DATA FOR THE TASK section start

theorem witness_VectorReductions :
    (let s := three 3
     s.ready .vx .none = true ∧ s.viewFault 1 isInt 1 [0] = none ∧ s.fine [(2, isInt)] ∧ s.actives none ≠ [] ∧
     s.viewFault 1 (fun q => isInt q && decide (q = .int32)) 1 [0] = none ∧ s.fine [(2, fun q => isInt q && decide (q = .int32))]) ∧
    (let s := views 0 [(1, vec 3 1 0), (2, vec 3 1 4)]
     s.ready .vx .none = true ∧ s.actives none = [] ∧ s.viewFault 1 (fun q => isInt q && decide (q = .int32)) 1 [0] = none) ∧
    (let s := three 10
     s.ready .vx .none = true ∧ s.viewFault 1 isFloat 1 [0] = none ∧ s.viewFault 1 (fun q => decide (q = .bf16)) 1 [0] = none ∧
     s.fine [(2, isSumTy), (2, isFloat), (1, isFloat)]) := by
  unfold State.fine; decide +kernel

theorem witness_Quantisation :
    (let s := views 192 [(1, vec 13 192 0), (2, vec 11 192 1024), (3, vec 10 1 4096)]
     s.ready .vx .none = true ∧ s.viewFault 1 (fun q => decide (q = .qs4)) s.vl [] = none ∧ s.ctx.mx.opRows = [] ∧
     (s.view 1).base + 128 * ((s.vl + 191) / 192) ≤ s.ctx.win.rsSize ∧ s.fine [(2, isSumTy)] ∧
     s.viewFault 3 (fun q => decide (q = .bf16)) 1 [0] = none ∧ s.fine [(2, fun q => anyType q && decide (q ≠ .e3m5))] ∧
     ((s.begun .vx .none).rsWriteAll .vx []).isSome = true) ∧
    (let s := views 1 [(1, vec 11 1 1024), (2, vec 13 192 0)]
     let good : State := { s with mem := s.mem.setLe (s.rsAddr 124) 4 (crc32c (List.replicate 124 0)) }
     good.ready .vx .none = true ∧ good.actives none = [0] ∧ sectorOk (good.rsGet 0 128) = true ∧
     s.ready .vx .none = true ∧ s.actives none = [0] ∧ sectorOk (s.rsGet 0 128) = false) := by
  unfold State.fine; decide +kernel

theorem witness_VectorMemory :
    (let s := (three 3).setVs 1 (BitVec.ofNat 64 (spAt (983040 - 8)))
     s.ready .vx .none = true ∧ s.fine [(1, spType false)] ∧ (s.spBaseAddr 1 none).toNat % 4 = 0 ∧
     (match s.spElems (s.spBaseAddr 1 none) (s.view 1) id (s.actives none) with
      | .ok l => !l.any fun q => s.badAt q.pa 4
      | _ => false) = true ∧
     s.fine [(1, spType true), (2, isInt)] ∧
     (match s.spElems (s.spBaseAddr 1 none) (s.view 1) (fun e => s.elem (s.view 2) e) (s.actives none) with
      | .ok l => !l.any fun q => s.badAt q.pa 4
      | _ => false) = true ∧
     s.fine [(1, sliceType), (2, isInt)] ∧
     ∀ e ∈ s.actives none, s.elem (s.view 2) e % 4 = 0 ∧ s.elem (s.view 2) e < 4 * (s.ctx.win.rsSize / 512)) ∧
    (let s := (three 3).setVs 1 (BitVec.ofNat 64 (spAt 983040))
     s.ready .vx .none = true ∧
     (match s.spElems (s.spBaseAddr 1 none) (s.view 1) id (s.actives none) with
      | .error _ => true
      | _ => false) = true) ∧
    ((three 3).setVs 1 2).ready .vx .none = true ∧ (((three 3).setVs 1 2).spBaseAddr 1 none).toNat % 4 ≠ 0 := by
  unfold State.fine; decide +kernel

theorem witness_ElementWritesLand :
    let s := three 6
    s.ctx.ver = none ∧ s.ctx.spec = none ∧ s.ctx.mx.opRows = [] ∧ s.tablesOk = true ∧ (s.view 1).tile = false ∧ (s.view 1).ty ≠ .qs4 ∧
    (s.view 1).ty ≠ .invalid ∧ ([(0, 15), (1, 1)] : List (Nat × Nat)).map (·.1) = [0, 1] ∧ [0, 1].Nodup ∧
    (State.writeBits .vx s ([(0, 15), (1, 1)].map fun e => (s.view 1).put e.1 e.2)).isSome = true := by decide +kernel

/-! ## Witnesses: engine control, copies, the matrix stream -/

/-- A state with stream `t` next, `w` and `w'` at the heads of every queue. -/
def queued (t : Stream) (w w' : Nat) : State :=
  let q (n : Nat) : Queue := { slots := BitVec.ofNat 64 w :: BitVec.ofNat 64 w' :: List.replicate (n - 2) 0, head := 0, count := 2, deps := [] }
  (on t).mapCtx fun c => { c with queues := #v[q 32, q 16, q 16, q 16] }

/-- Core 0 owns every band for context 0. -/
def owned (s : State) : State := s.mapCore 0 fun c => { c with owner := (List.range 32).map fun b => (b, 0) }

/-- A copy command that is done. -/
def copied : CopyCmd :=
  { base.blankCmd .ld .none (.fill 0) .rs .rs 0 0 (0, 0) 0 .default 0 with seq := 1, done := true }

/-- The queues of a copy stream hold what a command of it pops. -/
def copyReady (s : State) (c : CopyStream) : Bool :=
  decide (s.copySide = c) && s.ready c.stream .none && decide (s.queueDep c.queue = .clean) && decide (s.queueDep2 c.queue = .clean)

theorem witness_EngineControlForms :
    (let s := queued .vx 1 2
     s.ready .vx .none = true ∧ (s.ctx.queues[2]).peek = some 1 ∧ s.queueDep 2 = .clean ∧ (on .vx).ready .vx .none = true ∧
     (on .vx).ctx.queues[2].count = 0 ∧ (on .vx).queueDep 2 = .clean ∧ (View.ofWord (BitVec.ofNat 64 (vec 14 1024 0))).valid = true ∧
     (View.ofWord (BitVec.ofNat 64 (vec 15 1 0))).valid = false) ∧
    (let s := views 0 [(1, vec 1 128 (262144 - 128))]
     s.ready .vx .none = true ∧ s.viewFault 1 isInt 128 (List.range 128) = none) ∧
    (let s := owned (on .mx)
     s.ready .mx .none = true ∧ s.mxReady = true ∧ s.bandFault 28 4 false = none ∧
     (s.ctx.mx.drain.any fun d => !d.forward || !d.rest.isEmpty) = false) ∧
    (let s := (on .mx).mapMx fun m => { m with drain := some drained, chain := some ⟨30, 2, 16⟩ }
     s.ready .mx .none = true ∧ (s.ctx.mx.drain.any fun d => !d.forward || !d.rest.isEmpty) = true) ∧
    ((on .mx).ready .mx .none = true ∧ (on .mx).mxReady = true ∧ (on .mx).bandFault 28 4 false = some 28) ∧
    (let s := queued .ld (2 ^ 50 - 1) 2
     copyReady s .ld = true ∧ (s.cp .ld).flight = [] ∧ (s.cp .ld).doneseq = (s.cp .ld).issued ∧
     s.ctx.queues[CopyStream.ld.queue].peek = some (2 ^ 50 - 1) ∧ s.ctx.queues[CopyStream.ld.queue].peek2 = some 2 ∧
     (2 ^ 50 - 1 : Word).toNat < 2 ^ 50) ∧
    (let s := (on .st).mapCp .st fun c => { c with issued := 1, flight := [{ copied with done := false }] }
     copyReady s .st = true ∧ (s.cp .st).flight ≠ [] ∧ (s.cp .st).doneseq ≠ (s.cp .st).issued ∧
     s.ctx.queues[CopyStream.st.queue].peek = none ∧ s.ctx.queues[CopyStream.st.queue].peek2 = none) := by
  decide +kernel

DATA FOR THE TASK section end

** TASK OBJECTIVE **
The required answer is the run of lines above, starting at the line with "((three 3).setVs 1 2).ready" and ending at the line with "def copyReady (s", reproduced exactly with both ends.

** ANSWER TO THIS PROBLEM **
    ((three 3).setVs 1 2).ready .vx .none = true ∧ (((three 3).setVs 1 2).spBaseAddr 1 none).toNat % 4 ≠ 0 := by
  unfold State.fine; decide +kernel

theorem witness_ElementWritesLand :
    let s := three 6
    s.ctx.ver = none ∧ s.ctx.spec = none ∧ s.ctx.mx.opRows = [] ∧ s.tablesOk = true ∧ (s.view 1).tile = false ∧ (s.view 1).ty ≠ .qs4 ∧
    (s.view 1).ty ≠ .invalid ∧ ([(0, 15), (1, 1)] : List (Nat × Nat)).map (·.1) = [0, 1] ∧ [0, 1].Nodup ∧
    (State.writeBits .vx s ([(0, 15), (1, 1)].map fun e => (s.view 1).put e.1 e.2)).isSome = true := by decide +kernel

/-! ## Witnesses: engine control, copies, the matrix stream -/

/-- A state with stream `t` next, `w` and `w'` at the heads of every queue. -/
def queued (t : Stream) (w w' : Nat) : State :=
  let q (n : Nat) : Queue := { slots := BitVec.ofNat 64 w :: BitVec.ofNat 64 w' :: List.replicate (n - 2) 0, head := 0, count := 2, deps := [] }
  (on t).mapCtx fun c => { c with queues := #v[q 32, q 16, q 16, q 16] }

/-- Core 0 owns every band for context 0. -/
def owned (s : State) : State := s.mapCore 0 fun c => { c with owner := (List.range 32).map fun b => (b, 0) }

/-- A copy command that is done. -/
def copied : CopyCmd :=
  { base.blankCmd .ld .none (.fill 0) .rs .rs 0 0 (0, 0) 0 .default 0 with seq := 1, done := true }

/-- The queues of a copy stream hold what a command of it pops. -/
def copyReady (s : State) (c : CopyStream) : Bool :=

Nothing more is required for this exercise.